Holds weighting information for class imbalanced models which can then be passed into a fdl.ModelInfo object. Please note that the use of weighting params requires the presence of model outputs in the baseline dataset.

Input Parameters

Type

Default

Description

class_weight

List[float]

None

List of floats representing weights for each of the classes. The length must equal the no. of classes.

weighted_reference_histograms

bool

True

Flag indicating if baseline histograms must be weighted or not when calculating drift metrics.

weighted_surrogate_training

bool

True

Flag indicating if weighting scheme should be used when training the surrogate model.

import pandas as pd
import sklearn.utils
import fiddler as fdl

df = pd.read_csv('example_dataset.csv')
computed_weight = sklearn.utils.class_weight.compute_class_weight(
        class_weight='balanced',
        classes=np.unique(df[TARGET_COLUMN]),
        y=df[TARGET_COLUMN]
    ).tolist()
weighting_params =  fdl.WeightingParams(class_weight=computed_weight)
dataset_info = fdl.DatasetInfo.from_dataframe(df=df)
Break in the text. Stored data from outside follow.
-- ==== Sys2Proof/Laws/Packer.lean ====
section
/-! SUPPORT. The masks as arithmetic, and what the cursor, the packer and the unpacker do when the cells are there and
when they are not, and what the byte loops over `PAY` do: one lemma per shared operation, for later proofs to cite. -/

namespace Sys2Proof.Machine

/-! ### Masks and chunks -/

theorem lowOnes_toNat (n : Fin 9) : (lowOnes n).toNat = 2 ^ n.val - 1 := by
  revert n; decide

theorem highMask_and_toNat : ∀ (n : Fin 9) (b : Byte), (b &&& highMask n).toNat = b.toNat / 2 ^ n.val * 2 ^ n.val := by
  decide +kernel

theorem chunkOf_eq_mod (b : Byte) (bw : Fin 9) : chunkOf b bw = b.toNat % 2 ^ bw.val := by
  rw [chunkOf, BitVec.toNat_and, lowOnes_toNat, Nat.and_two_pow_sub_one_eq_mod]

theorem lowChunk_toNat (c : Nat) (bw : Fin 9) : (BitVec.ofNat 8 c &&& lowOnes bw).toNat = c % 2 ^ bw.val := by
  rw [BitVec.toNat_and, lowOnes_toNat, Nat.and_two_pow_sub_one_eq_mod, BitVec.toNat_ofNat]
  exact Nat.mod_mod_of_dvd _ (Nat.pow_dvd_pow 2 (by omega))

/-- The new value of a cell: its high bits kept, its low `bw` bits the chunk. -/
theorem mergeChunk_toNat (old : Byte) (c : Nat) (bw : Fin 9) :
    (mergeChunk old c bw).toNat = replaceLow old bw.val (c % 2 ^ bw.val) := by
  rw [mergeChunk, BitVec.toNat_or, highMask_and_toNat, lowChunk_toNat, replaceLow, Nat.mul_comm (old.toNat / _),
    Nat.two_pow_add_eq_or_of_lt (Nat.mod_lt _ (Nat.two_pow_pos _))]

/-- `LOWONES` and `HIGHMASK` have an operand exactly when it is at most 8. -/
theorem maskWidth_eq_some (n : BitVec 4) (h : n.toNat ≤ 8) : maskWidth n = some ⟨n.toNat, by omega⟩ := by
  rw [maskWidth, dif_pos h]

theorem maskWidth_eq_none (n : BitVec 4) (h : ¬n.toNat ≤ 8) : maskWidth n = none := by
  rw [maskWidth, dif_neg h]

theorem legalWidth_eq_some (bw : BitVec 4) (h : 1 ≤ bw.toNat) (h' : bw.toNat ≤ 7) :
    legalWidth bw = some ⟨bw.toNat, by omega⟩ := by
  rw [legalWidth, dif_pos ⟨h, h'⟩]

theorem legalWidth_eq_none (bw : BitVec 4) (h : ¬(1 ≤ bw.toNat ∧ bw.toNat ≤ 7)) : legalWidth bw = none :=
  dif_neg h

theorem legalWidth_isSome (bw : BitVec 4) : (legalWidth bw).isSome = true ↔ 1 ≤ bw.toNat ∧ bw.toNat ≤ 7 := by
  by_cases h : 1 ≤ bw.toNat ∧ bw.toNat ≤ 7
  · rw [legalWidth_eq_some bw h.1 h.2]; simpa using h
  · rw [legalWidth_eq_none bw h]; simpa using h

/-! ### The cursor -/

/-- R24: no grid has 2^34 cells, so `CUR` cannot overflow its width. -/
theorem gridSize_lt (s : State) : s.gridSize < 2 ^ 34 := by
  have h := s.gridH.isLt
  have w := s.gridW.isLt
  have : s.gridH.toNat * s.gridW.toNat ≤ 65535 * 65535 := Nat.mul_le_mul (by omega) (by omega)
  unfold State.gridSize Config.channels
  omega

theorem next_of_lt (s : State) (h : s.cur.toNat < s.gridSize) :
    next s = .ok (s.cur.toNat, s.grid.read s.cur.toNat) { s with cur := BitVec.ofNat 34 (s.cur.toNat + 1) } := by
  simp [next, State.exhausted, h]

theorem next_of_ge (s : State) (h : s.gridSize ≤ s.cur.toNat) : next s = .raise .cursorExhausted s := by
  simp [next, State.exhausted, h]

theorem cursor_toNat (s : State) {n : Nat} (h : n ≤ s.gridSize) : (BitVec.ofNat 34 n).toNat = n := by
  have := gridSize_lt s
  rw [BitVec.toNat_ofNat, Nat.mod_eq_of_lt (by omega)]

theorem putChunk_of_lt (c : Nat) (bw : Fin 9) (s : State) (h : s.cur.toNat < s.gridSize) :
    putChunk c bw s = .ok () { s with
      cur := BitVec.ofNat 34 (s.cur.toNat + 1),
      grid := s.grid.write s.cur.toNat (mergeChunk (s.grid.read s.cur.toNat) c bw) } := by
  have hc := cursor_toNat s (n := s.cur.toNat + 1) h
  rw [putChunk, next_of_lt s h]
  simp only [Eff.bind, writeCell]
  rw [if_pos hc.symm]

theorem putChunk_of_ge (c : Nat) (bw : Fin 9) (s : State) (h : s.gridSize ≤ s.cur.toNat) :
    putChunk c bw s = .raise .cursorExhausted s := by
  rw [putChunk, next_of_ge s h]; rfl

theorem getChunk_of_lt (bw : Fin 9) (s : State) (h : s.cur.toNat < s.gridSize) :
    getChunk bw s = .ok ((s.grid.read s.cur.toNat).toNat % 2 ^ bw.val)
      { s with cur := BitVec.ofNat 34 (s.cur.toNat + 1) } := by
  rw [getChunk, next_of_lt s h]
  simp only [Eff.bind, chunkOf_eq_mod]

theorem getChunk_of_ge (bw : Fin 9) (s : State) (h : s.gridSize ≤ s.cur.toNat) :
    getChunk bw s = .raise .cursorExhausted s := by
  rw [getChunk, next_of_ge s h]; rfl

/-! ### The packer -/

/-- The grid the packer's loop leaves: `left` chunks of `v` from cell `k` on. -/
def packGrid (bw : Fin 9) : Nat → Nat → Nat → Memory → Memory
  | 0, _, _, g => g
  | left + 1, k, v, g =>
    packGrid bw left (k + 1) (v >>> bw.val) (g.write k (mergeChunk (g.read k) (v % 2 ^ bw.val) bw))

theorem packGrid_wf (bw : Fin 9) (left k v : Nat) {g : Memory} (hg : g.wf = true) :
    (packGrid bw left k v g).wf = true := by
  induction left generalizing k v g with
  | zero => exact hg
  | succ left ih => exact ih _ _ (Memory.wf_write hg _ _)

/-- Cell by cell: a chunk in each of the `left` cells, every other cell as before. -/
theorem packGrid_read (bw : Fin 9) (left k v : Nat) {g : Memory} (hg : g.wf = true) (a : Nat) :
    ((packGrid bw left k v g).read a).toNat =
      if k ≤ a ∧ a < k + left then replaceLow (g.read a) bw.val (chunk v bw.val (a - k)) else (g.read a).toNat := by
  induction left generalizing k v g with
  | zero => rw [if_neg (by omega)]; rfl
  | succ left ih =>
    rw [packGrid, ih _ _ (Memory.wf_write hg _ _), Memory.read_write hg]
    by_cases ha : a = k
    · subst ha
      rw [if_neg (by omega), if_pos rfl, if_pos (by omega), mergeChunk_toNat, Nat.mod_mod, Nat.sub_self, chunk]
      simp
    · rw [if_neg ha]
      by_cases hr : k + 1 ≤ a ∧ a < k + 1 + left
      · rw [if_pos hr, if_pos (by omega)]
        congr 1
        obtain ⟨d, rfl⟩ : ∃ d, a = k + 1 + d := ⟨a - (k + 1), by omega⟩
        rw [show k + 1 + d - (k + 1) = d by omega, show k + 1 + d - k = d + 1 by omega, chunk, chunk,
          Nat.shiftRight_eq_div_pow, Nat.div_div_eq_div_mul, ← Nat.pow_add, Nat.add_one_mul, Nat.add_comm]
      · rw [if_neg hr, if_neg (by omega)]

theorem packLoop_of_room (bw : Fin 9) (left i : Nat) (s : State) (h : s.cur.toNat + left ≤ s.gridSize) :
    packLoop bw left i s = .ok () { s with
      v := s.v >>> (left * bw.val), ci := BitVec.ofNat 36 (i + left), cur := BitVec.ofNat 34 (s.cur.toNat + left),
      grid := packGrid bw left s.cur.toNat s.v s.grid } := by
  induction left generalizing i s with
  | zero => simp [packLoop, packGrid]
  | succ left ih =>
    rw [packLoop, putChunk_of_lt _ _ _ (by show s.cur.toNat < s.gridSize; omega)]
    simp only [Eff.bind]
    have hc := cursor_toNat s (n := s.cur.toNat + 1) (by omega)
    rw [ih]
    · simp only [hc, packGrid]
      rw [show s.cur.toNat + 1 + left = s.cur.toNat + (left + 1) by omega, show i + 1 + left = i + (left + 1) by omega,
        Nat.shiftRight_eq_div_pow, Nat.shiftRight_eq_div_pow, Nat.shiftRight_eq_div_pow, Nat.div_div_eq_div_mul,
        ← Nat.pow_add, Nat.add_one_mul, Nat.add_comm bw.val]
    · show (BitVec.ofNat 34 (s.cur.toNat + 1)).toNat + left ≤ s.gridSize
      rw [hc]; omega

/-- `Pack` where the cells are there (R162). -/
theorem pack_of_room (val n : Nat) (bw : Fin 9) (s : State) (h : s.cur.toNat + n ≤ s.gridSize) :
    pack val n bw s = .ok () { s with
      v := val >>> (n * bw.val), nc := BitVec.ofNat 36 n, ci := BitVec.ofNat 36 n,
      cur := BitVec.ofNat 34 (s.cur.toNat + n), grid := packGrid bw n s.cur.toNat val s.grid } := by
  rw [pack, packLoop_of_room _ _ _ _ (by exact h)]
  simp

theorem packLoop_of_short (bw : Fin 9) (left i : Nat) (s : State) (h : s.gridSize < s.cur.toNat + left) (hl : 0 < left) :
    ∃ t, packLoop bw left i s = .raise .cursorExhausted t := by
  induction left generalizing i s with
  | zero => omega
  | succ left ih =>
    by_cases hc : s.cur.toNat < s.gridSize
    · rw [packLoop, putChunk_of_lt _ _ _ (by exact hc)]
      refine ih _ _ ?_ (by omega)
      show s.gridSize < (BitVec.ofNat 34 (s.cur.toNat + 1)).toNat + left
      rw [cursor_toNat s hc]; omega
    · rw [packLoop, putChunk_of_ge _ _ _ (by show s.gridSize ≤ s.cur.toNat; omega)]
      exact ⟨_, rfl⟩

/-- `Pack` where a cell is missing (R162). -/
theorem pack_of_short (val n : Nat) (bw : Fin 9) (s : State) (h : s.gridSize < s.cur.toNat + n) (hn : 0 < n) :
    ∃ t, pack val n bw s = .raise .cursorExhausted t :=
  packLoop_of_short bw n 0 _ h hn

/-! ### The unpacker -/

theorem gridValue_zero (g : Memory) (base bw : Nat) : gridValue g base 0 bw = 0 := rfl

theorem gridValue_succ (g : Memory) (base n bw : Nat) :
    gridValue g base (n + 1) bw = gridValue g base n bw + (g.read (base + n)).toNat % 2 ^ bw * 2 ^ (n * bw) := by
  simp [gridValue, List.range_succ]

/-- `n` chunks of `bw` bits make a number below `2^(n * bw)` (R164). -/
theorem gridValue_lt (g : Memory) (base n bw : Nat) : gridValue g base n bw < 2 ^ (n * bw) := by
  induction n with
  | zero => simp [gridValue_zero]
  | succ n ih =>
    rw [gridValue_succ, Nat.add_one_mul, Nat.pow_add]
    have h : (g.read (base + n)).toNat % 2 ^ bw + 1 ≤ 2 ^ bw := Nat.mod_lt _ (Nat.two_pow_pos _)
    calc gridValue g base n bw + (g.read (base + n)).toNat % 2 ^ bw * 2 ^ (n * bw)
        < ((g.read (base + n)).toNat % 2 ^ bw + 1) * 2 ^ (n * bw) := by rw [Nat.add_one_mul]; omega
      _ ≤ 2 ^ bw * 2 ^ (n * bw) := Nat.mul_le_mul_right _ h
      _ = 2 ^ (n * bw) * 2 ^ bw := Nat.mul_comm _ _

/-- The low bits of the cells are all that the value depends on. -/
theorem gridValue_congr (g g' : Memory) (base n bw : Nat)
    (h : ∀ k, base ≤ k → k < base + n → (g.read k).toNat % 2 ^ bw = (g'.read k).toNat % 2 ^ bw) :
    gridValue g base n bw = gridValue g' base n bw := by
  induction n with
  | zero => rfl
  | succ n ih =>
    rw [gridValue_succ, gridValue_succ, ih fun k hk hk' => h k hk (by omega), h _ (by omega) (by omega)]

theorem unpackLoop_of_room (bw : Fin 9) (left i base : Nat) (s : State) (hb : base + i = s.cur.toNat)
    (h : s.cur.toNat + left ≤ s.gridSize) (hv : s.v = gridValue s.grid base i bw.val) :
    unpackLoop bw left i s = .ok () { s with
      v := gridValue s.grid base (i + left) bw.val, ci := BitVec.ofNat 36 (i + left),
      cur := BitVec.ofNat 34 (s.cur.toNat + left) } := by
  induction left generalizing i s with
  | zero => simp [unpackLoop, ← hv]
  | succ left ih =>
    rw [unpackLoop, getChunk_of_lt _ _ (by show s.cur.toNat < s.gridSize; omega)]
    simp only [Eff.bind]
    have hc := cursor_toNat s (n := s.cur.toNat + 1) (by omega)
    rw [ih]
    · simp only [hc]
      rw [show s.cur.toNat + 1 + left = s.cur.toNat + (left + 1) by omega, show i + 1 + left = i + (left + 1) by omega]
    · show base + (i + 1) = (BitVec.ofNat 34 (s.cur.toNat + 1)).toNat
      rw [hc]; omega
    · show (BitVec.ofNat 34 (s.cur.toNat + 1)).toNat + left ≤ s.gridSize
      rw [hc]; omega
    · show s.v ||| _ = gridValue s.grid base (i + 1) bw.val
      rw [gridValue_succ, hb, hv, Nat.or_comm, Nat.shiftLeft_eq, Nat.mul_comm _ (2 ^ (i * bw.val)),
        ← Nat.two_pow_add_eq_or_of_lt (gridValue_lt _ _ _ _), Nat.add_comm]

/-- `Unpack` where the cells are there (R164): it answers the value the low bits stand for. -/
theorem unpack_of_room (n : Nat) (bw : Fin 9) (s : State) (h : s.cur.toNat + n ≤ s.gridSize) :
    unpack n bw s = .ok (gridValue s.grid s.cur.toNat n bw.val) { s with
      v := gridValue s.grid s.cur.toNat n bw.val, nc := BitVec.ofNat 36 n, ci := BitVec.ofNat 36 n,
      cur := BitVec.ofNat 34 (s.cur.toNat + n) } := by
  rw [unpack, unpackLoop_of_room bw n 0 s.cur.toNat { s with v := 0, nc := BitVec.ofNat 36 n } rfl h rfl]
  simp [Eff.bind]

theorem unpackLoop_of_short (bw : Fin 9) (left i : Nat) (s : State) (h : s.gridSize < s.cur.toNat + left)
    (hl : 0 < left) : ∃ t, unpackLoop bw left i s = .raise .cursorExhausted t := by
  induction left generalizing i s with
  | zero => omega
  | succ left ih =>
    by_cases hc : s.cur.toNat < s.gridSize
    · rw [unpackLoop, getChunk_of_lt _ _ (by exact hc)]
      refine ih _ _ ?_ (by omega)
      show s.gridSize < (BitVec.ofNat 34 (s.cur.toNat + 1)).toNat + left
      rw [cursor_toNat s hc]; omega
    · rw [unpackLoop, getChunk_of_ge _ _ (by show s.gridSize ≤ s.cur.toNat; omega)]
      exact ⟨_, rfl⟩

/-- `Unpack` where a cell is missing (R164). -/
theorem unpack_of_short (n : Nat) (bw : Fin 9) (s : State) (h : s.gridSize < s.cur.toNat + n) (hn : 0 < n) :
    ∃ t, unpack n bw s = .raise .cursorExhausted t := by
  obtain ⟨t, ht⟩ := unpackLoop_of_short bw n 0 { s with v := 0, nc := BitVec.ofNat 36 n } h hn
  exact ⟨t, by rw [unpack, ht]; rfl⟩

/-! ### Room -/

theorem needRoom_of_room (n : Nat) (s : State) (h : s.cur.toNat + n ≤ s.gridSize) : needRoom n s = .ok () s := by
  rw [needRoom, if_neg (by omega)]

theorem needRoom_of_short (n : Nat) (s : State) (h : s.gridSize < s.cur.toNat + n) :
    needRoom n s = .raise .cursorExhausted s := by
  rw [needRoom, if_pos (by omega)]

/-! ### The byte loops of `X.RUN` and `D.PAY` -/

/-- Storing `f i` at each index `i` of a range of `PAY`, as the two loops do. -/
def fillPay (f : Nat → Byte → Byte) : Nat → Nat → Memory → Memory
  | 0, _, m => m
  | left + 1, i, m => fillPay f left (i + 1) (m.write i (f i (m.read i)))

theorem fillPay_wf (f : Nat → Byte → Byte) (left i : Nat) {m : Memory} (hm : m.wf = true) :
    (fillPay f left i m).wf = true := by
  induction left generalizing i m with
  | zero => exact hm
  | succ left ih => exact ih _ (Memory.wf_write hm _ _)

theorem fillPay_read (f : Nat → Byte → Byte) (left i : Nat) {m : Memory} (hm : m.wf = true) (a : Nat) :
    (fillPay f left i m).read a = if i ≤ a ∧ a < i + left then f a (m.read a) else m.read a := by
  induction left generalizing i m with
  | zero => rw [if_neg (by omega)]; rfl
  | succ left ih =>
    rw [fillPay, ih _ (Memory.wf_write hm _ _), Memory.read_write hm]
    by_cases ha : a = i
    · subst ha; rw [if_neg (by omega), if_pos rfl, if_pos (by omega)]
    · rw [if_neg ha]
      by_cases hr : i + 1 ≤ a ∧ a < i + 1 + left
      · rw [if_pos hr, if_pos (by omega)]
      · rw [if_neg hr, if_neg (by omega)]

/-- The loop of R143 changes `PAY` alone. -/
theorem xorLoop_eq (left i : Nat) (s : State) :
    xorLoop left i s = { s with pay := fillPay (fun j b => s.xorByte j b) left i s.pay } := by
  induction left generalizing i s with
  | zero => rfl
  | succ left ih => rw [xorLoop, ih]; rfl

/-- The loop of R189 changes `PAY` alone. -/
theorem storeLoop_eq (val size left i : Nat) (s : State) :
    storeLoop val size left i s = { s with pay := fillPay (fun j _ => s.veil j (byteAt val size j)) left i s.pay } := by
  induction left generalizing i s with
  | zero => rfl
  | succ left ih => rw [storeLoop, ih]; rfl

end Sys2Proof.Machine
end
model_info = fdl.ModelInfo.from_dataset_info(
    dataset_info=dataset_info,
    features=[
        'feature_1',
        'feature_2',
        'feature_3'
    ],
    outputs=['output_column'],
    target='target_column',
    weighting_params=weighting_params,
    input_type=fdl.ModelInputType.TABULAR,
    model_task=fdl.ModelTask.BINARY_CLASSIFICATION
)